GEO Type Documentation
Geospatial types are special data types in databases used to store and manipulate geospatial data, which can represent geometric objects such as points, lines, and polygons.
- Core purposes:
- Store geographic location information (e.g., longitude and latitude).
- Support spatial queries (e.g., distance calculation, area inclusion, intersection judgment).
- Process geospatial analysis (e.g., buffer analysis, path planning). Geographic Information Systems are widely used in map services, logistics scheduling, location-based social networking, meteorological monitoring, etc. The core requirement is to efficiently store massive spatial data and support low-latency spatial computing.
Core Encoding Technologies
S2 Geometry Libraryβ
S2 Geometry is a spherical geometry encoding system developed by Google. Its core idea is to achieve efficient indexing of global geospatial data through projection from a sphere to a plane.
Core Principlesβ
- Spherical projection: Project the Earth's sphere onto the 6 faces of a regular hexahedron, converting 3D spherical data into 2D planar data.

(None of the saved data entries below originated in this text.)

/-- R147: dbl doubles the 128-bit integer, with 0x87 added in when a 1 fell out, and the subkeys are dbl(L) and dbl(K1). -/
def Obligations.SubkeysAreDoublings : Prop :=
  (∀ x : Block, (dbl x).toNat =
    if x.toNat < 2 ^ 127 then 2 * x.toNat else (2 * x.toNat - 2 ^ 128) ^^^ 0x87) ∧
  ∀ k : Block, subkey1 k = dbl (aes k 0) ∧ subkey2 k = dbl (subkey1 k)

/-- R148, R149: CMAC is the CBC chain over the whole blocks, closed with the last block, which is K1-masked when it is whole
and padded and K2-masked otherwise. -/
def Obligations.CmacIsCbcMac : Prop :=
  ∀ (k : Block) (blocks : List (List Byte)) (last : List Byte), (∀ b ∈ blocks, b.length = 16) → last.length ≤ 16 →
    (blocks ≠ [] → last ≠ []) →
    cmac k (blocks.flatten ++ last) =
      aes k (blocks.foldl (fun x b => aes k (x ^^^ blockOfBytes b)) 0 ^^^
        (if last.length = 16 then blockOfBytes last ^^^ subkey1 k
         else blockOfBytes (last ++ [0x80] ++ List.replicate (15 - last.length) 0x00) ^^^ subkey2 k))

/-- R150 to R152: the bytes of B0 and A_i, and the MIC as the first four bytes of CMAC(K, B0 ‖ data). -/
def Obligations.LorawanBlocksAndMic : Prop :=
  ∀ (k : Block) (dir : Dir) (addr fcnt : Word) (n : Nat) (data : List Byte),
    b0 dir addr fcnt n = [0x49, 0, 0, 0, 0, match dir with | .uplink => 0x00 | .downlink => 0x01,
      addr.extractLsb' 0 8, addr.extractLsb' 8 8, addr.extractLsb' 16 8, addr.extractLsb' 24 8,
      fcnt.extractLsb' 0 8, fcnt.extractLsb' 8 8, fcnt.extractLsb' 16 8, fcnt.extractLsb' 24 8, 0, BitVec.ofNat 8 n] ∧
    aBlock dir addr fcnt n = [0x01, 0, 0, 0, 0, match dir with | .uplink => 0x00 | .downlink => 0x01,
      addr.extractLsb' 0 8, addr.extractLsb' 8 8, addr.extractLsb' 16 8, addr.extractLsb' 24 8,
      fcnt.extractLsb' 0 8, fcnt.extractLsb' 8 8, fcnt.extractLsb' 16 8, fcnt.extractLsb' 24 8, 0, BitVec.ofNat 8 n] ∧
    mic4 k dir addr fcnt data = (blockBytes (cmac k (b0 dir addr fcnt data.length ++ data))).take 4 ∧
    (mic4 k dir addr fcnt data).length = 4

/-- R154: byte j of Crypt is byte j of the data XORed with byte j mod 16 of AES(K, A_(j/16)); the length is kept (R156). -/
def Obligations.CryptBytewise : Prop :=
  ∀ (k : Block) (dir : Dir) (addr fcnt : Word) (data : List Byte),
    (cryptBytes k dir addr fcnt data).length = data.length ∧
    ∀ (j : Nat) (x : Byte), data[j]? = some x → (cryptBytes k dir addr fcnt data)[j]? =
      some (x ^^^ blockByte (aes k (blockOfBytes (aBlock dir addr fcnt (j / 16)))) (j % 16))

/-- R155: Crypt is its own inverse. -/
def Obligations.CryptIsAnInvolution : Prop :=
  ∀ (k : Block) (dir : Dir) (addr fcnt : Word) (data : List Byte),
    cryptBytes k dir addr fcnt (cryptBytes k dir addr fcnt data) = data

/-! ### The host bus

The schedule `moves`, the bus reply `reply` and the counter `draws` that these statements mention are the model's own (logs 1, 14, 4). -/

/-- R93: while BUSY = 1 a write to any offset but CTRL and STATUS is dropped and sets WERR; a write to CTRL takes effect, the abort of
R257 (code 7) included; a write to STATUS takes effect on the W1C bits. -/
def Obligations.BusyWritesAreDropped : Prop :=
  ∀ (s : State) (off size : Nat) (v : Word) (rest : List Move),
    s.moves = .write (Config.blockBase + off) size v :: rest → legalAccess off size → s.busy = true →
    (off ≠ 0x004 → off ≠ 0x008 → step s = .next { s with moves := rest, werr := true, reply := .written }) ∧
    (off = 0x004 → step s = .next { s with
      moves := rest
      en := v.getLsbD 0
      ie := v.getLsbD 1
      pending := if s.en = true ∧ v.getLsbD 0 = false then none else s.pending
      done := if s.en = true ∧ v.getLsbD 0 = false then true else s.done
      errcode := if s.en = true ∧ v.getLsbD 0 = false then 7 else s.errcode
      reply := .written }) ∧
    (off = 0x008 → step s = .next { s with
      moves := rest
      done := s.done && !v.getLsbD 1
      cfgerr := s.cfgerr && !v.getLsbD 4
      werr := s.werr && !v.getLsbD 5
      reply := .written })
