/-! ### A locked write -/

@[simp] theorem State.locked_en : (s.locked t).en = if s.en then s.en else t.en := by unfold State.locked; split <;> rfl
@[simp] theorem State.locked_ie : (s.locked t).ie = if s.en then s.ie else t.ie := by unfold State.locked; split <;> rfl
@[simp] theorem State.locked_done : (s.locked t).done = if s.en then s.done else t.done := by unfold State.locked; split <;> rfl
@[simp] theorem State.locked_cfgerr : (s.locked t).cfgerr = if s.en then true else t.cfgerr := by unfold State.locked; split <;> rfl
@[simp] theorem State.locked_werr : (s.locked t).werr = if s.en then s.werr else t.werr := by unfold State.locked; split <;> rfl
@[simp] theorem State.locked_errcode : (s.locked t).errcode = if s.en then s.errcode else t.errcode := by unfold State.locked; split <;> rfl
@[simp] theorem State.locked_cmd : (s.locked t).cmd = if s.en then s.cmd else t.cmd := by unfold State.locked; split <;> rfl
@[simp] theorem State.locked_pending : (s.locked t).pending = if s.en then s.pending else t.pending := by unfold State.locked; split <;> rfl
@[simp] theorem State.locked_awaitAck : (s.locked t).awaitAck = if s.en then s.awaitAck else t.awaitAck := by unfold State.locked; split <;> rfl
@[simp] theorem State.locked_ackPending : (s.locked t).ackPending = if s.en then s.ackPending else t.ackPending := by unfold State.locked; split <;> rfl
@[simp] theorem State.locked_devaddr : (s.locked t).devaddr = if s.en then s.devaddr else t.devaddr := by unfold State.locked; split <;> rfl
@[simp] theorem State.locked_fcntUp : (s.locked t).fcntUp = if s.en then s.fcntUp else t.fcntUp := by unfold State.locked; split <;> rfl
@[simp] theorem State.locked_fcntDown : (s.locked t).fcntDown = if s.en then s.fcntDown else t.fcntDown := by unfold State.locked; split <;> rfl
@[simp] theorem State.locked_fport : (s.locked t).fport = if s.en then s.fport else t.fport := by unfold State.locked; split <;> rfl
@[simp] theorem State.locked_opDevaddr : (s.locked t).opDevaddr = if s.en then s.opDevaddr else t.opDevaddr := by unfold State.locked; split <;> rfl
@[simp] theorem State.locked_opFcnt : (s.locked t).opFcnt = if s.en then s.opFcnt else t.opFcnt := by unfold State.locked; split <;> rfl
@[simp] theorem State.locked_mic : (s.locked t).mic = if s.en then s.mic else t.mic := by unfold State.locked; split <;> rfl
@[simp] theorem State.locked_micIn : (s.locked t).micIn = if s.en then s.micIn else t.micIn := by unfold State.locked; split <;> rfl
@[simp] theorem State.locked_resultOk : (s.locked t).resultOk = if s.en then s.resultOk else t.resultOk := by unfold State.locked; split <;> rfl
@[simp] theorem State.locked_resultReason : (s.locked t).resultReason = if s.en then s.resultReason else t.resultReason := by unfold State.locked; split <;> rfl
@[simp] theorem State.locked_flen : (s.locked t).flen = if s.en then s.flen else t.flen := by unfold State.locked; split <;> rfl
@[simp] theorem State.locked_rxHdr : (s.locked t).rxHdr = if s.en then s.rxHdr else t.rxHdr := by unfold State.locked; split <;> rfl
@[simp] theorem State.locked_rxDevaddr : (s.locked t).rxDevaddr = if s.en then s.rxDevaddr else t.rxDevaddr := by unfold State.locked; split <;> rfl
@[simp] theorem State.locked_rxLayout : (s.locked t).rxLayout = if s.en then s.rxLayout else t.rxLayout := by unfold State.locked; split <;> rfl
@[simp] theorem State.locked_nwkSKey : (s.locked t).nwkSKey = if s.en then s.nwkSKey else t.nwkSKey := by unfold State.locked; split <;> rfl
@[simp] theorem State.locked_appSKey : (s.locked t).appSKey = if s.en then s.appSKey else t.appSKey := by unfold State.locked; split <;> rfl
@[simp] theorem State.locked_appKey : (s.locked t).appKey = if s.en then s.appKey else t.appKey := by unfold State.locked; split <;> rfl
@[simp] theorem State.locked_buf : (s.locked t).buf = if s.en then s.buf else t.buf := by unfold State.locked; split <;> rfl
@[simp] theorem State.locked_moves : (s.locked t).moves = if s.en then s.moves else t.moves := by unfold State.locked; split <;> rfl
@[simp] theorem State.locked_draws : (s.locked t).draws = if s.en then s.draws else t.draws := by unfold State.locked; split <;> rfl
@[simp] theorem State.locked_reply : (s.locked t).reply = if s.en then s.reply else t.reply := by unfold State.locked; split <;> rfl

/-! ### RESET_IN -/

@[simp] theorem State.assertReset_en : (s.assertReset).en = State.reset.en := rfl
@[simp] theorem State.assertReset_ie : (s.assertReset).ie = State.reset.ie := rfl
@[simp] theorem State.assertReset_done : (s.assertReset).done = State.reset.done := rfl
@[simp] theorem State.assertReset_cfgerr : (s.assertReset).cfgerr = State.reset.cfgerr := rfl
@[simp] theorem State.assertReset_werr : (s.assertReset).werr = State.reset.werr := rfl
@[simp] theorem State.assertReset_errcode : (s.assertReset).errcode = State.reset.errcode := rfl
@[simp] theorem State.assertReset_cmd : (s.assertReset).cmd = State.reset.cmd := rfl
@[simp] theorem State.assertReset_pending : (s.assertReset).pending = State.reset.pending := rfl
@[simp] theorem State.assertReset_awaitAck : (s.assertReset).awaitAck = State.reset.awaitAck := rfl
@[simp] theorem State.assertReset_ackPending : (s.assertReset).ackPending = State.reset.ackPending := rfl
@[simp] theorem State.assertReset_devaddr : (s.assertReset).devaddr = State.reset.devaddr := rfl
@[simp] theorem State.assertReset_fcntUp : (s.assertReset).fcntUp = State.reset.fcntUp := rfl
@[simp] theorem State.assertReset_fcntDown : (s.assertReset).fcntDown = State.reset.fcntDown := rfl
@[simp] theorem State.assertReset_fport : (s.assertReset).fport = State.reset.fport := rfl
@[simp] theorem State.assertReset_opDevaddr : (s.assertReset).opDevaddr = State.reset.opDevaddr := rfl
@[simp] theorem State.assertReset_opFcnt : (s.assertReset).opFcnt = State.reset.opFcnt := rfl
@[simp] theorem State.assertReset_mic : (s.assertReset).mic = State.reset.mic := rfl
@[simp] theorem State.assertReset_micIn : (s.assertReset).micIn = State.reset.micIn := rfl
@[simp] theorem State.assertReset_resultOk : (s.assertReset).resultOk = State.reset.resultOk := rfl
@[simp] theorem State.assertReset_resultReason : (s.assertReset).resultReason = State.reset.resultReason := rfl
@[simp] theorem State.assertReset_flen : (s.assertReset).flen = State.reset.flen := rfl
@[simp] theorem State.assertReset_rxHdr : (s.assertReset).rxHdr = State.reset.rxHdr := rfl
@[simp] theorem State.assertReset_rxDevaddr : (s.assertReset).rxDevaddr = State.reset.rxDevaddr := rfl
@[simp] theorem State.assertReset_rxLayout : (s.assertReset).rxLayout = State.reset.rxLayout := rfl
@[simp] theorem State.assertReset_nwkSKey : (s.assertReset).nwkSKey = State.reset.nwkSKey := rfl
@[simp] theorem State.assertReset_appSKey : (s.assertReset).appSKey = State.reset.appSKey := rfl
@[simp] theorem State.assertReset_appKey : (s.assertReset).appKey = State.reset.appKey := rfl
@[simp] theorem State.assertReset_buf : (s.assertReset).buf = State.reset.buf := rfl
@[simp] theorem State.assertReset_moves : (s.assertReset).moves = s.moves := rfl
@[simp] theorem State.assertReset_draws : (s.assertReset).draws = s.draws := rfl
@[simp] theorem State.assertReset_reply : (s.assertReset).reply = State.reset.reply := rfl

/-! ### Derived views -/

@[simp] theorem State.busy_finish (c : CmdCode) : (s.finish c).busy = false := rfl
@[simp] theorem State.busy_launch (w : Word) : (s.launch w).busy = true := rfl

/-- BUSY says that a command is PENDING (R38). -/
theorem State.busy_iff : s.busy = true ↔ ∃ w, s.pending = some w := by
  simp [State.busy, Option.isSome_iff_exists]

theorem State.not_busy_iff : s.busy = false ↔ s.pending = none := by
  simp [State.busy]

/-- Key slots depend on the key registers alone. -/
theorem State.keyRegs_congr {s t : State} (h0 : t.nwkSKey = s.nwkSKey) (h1 : t.appSKey = s.appSKey)
    (h2 : t.appKey = s.appKey) (k : KeySlot) : t.keyRegs k = s.keyRegs k := by
  cases k <;> simp [State.keyRegs, h0, h1, h2]

theorem State.key_congr {s t : State} {k : KeySlot} (h : t.keyRegs k = s.keyRegs k) : t.key k = s.key k := by
  simp [State.key, h]

theorem State.keyLoaded_congr {s t : State} {k : KeySlot} (h : t.keyRegs k = s.keyRegs k) :
    t.keyLoaded k = s.keyLoaded k := by
  simp [State.keyLoaded, h]

end Sys2Proof.Machine
end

- Hierarchical grid division: Each face is recursively divided into quadrilateral grids (cells), and each cell can be further subdivided into 4 smaller sub-cells, forming a hierarchical structure with 30 levels of precision (the higher the level, the smaller the cell area and the higher the precision).
- 64-bit encoding: Each cell is assigned a unique 64-bit ID, through which spatial positions can be quickly located and spatial relationships can be judged.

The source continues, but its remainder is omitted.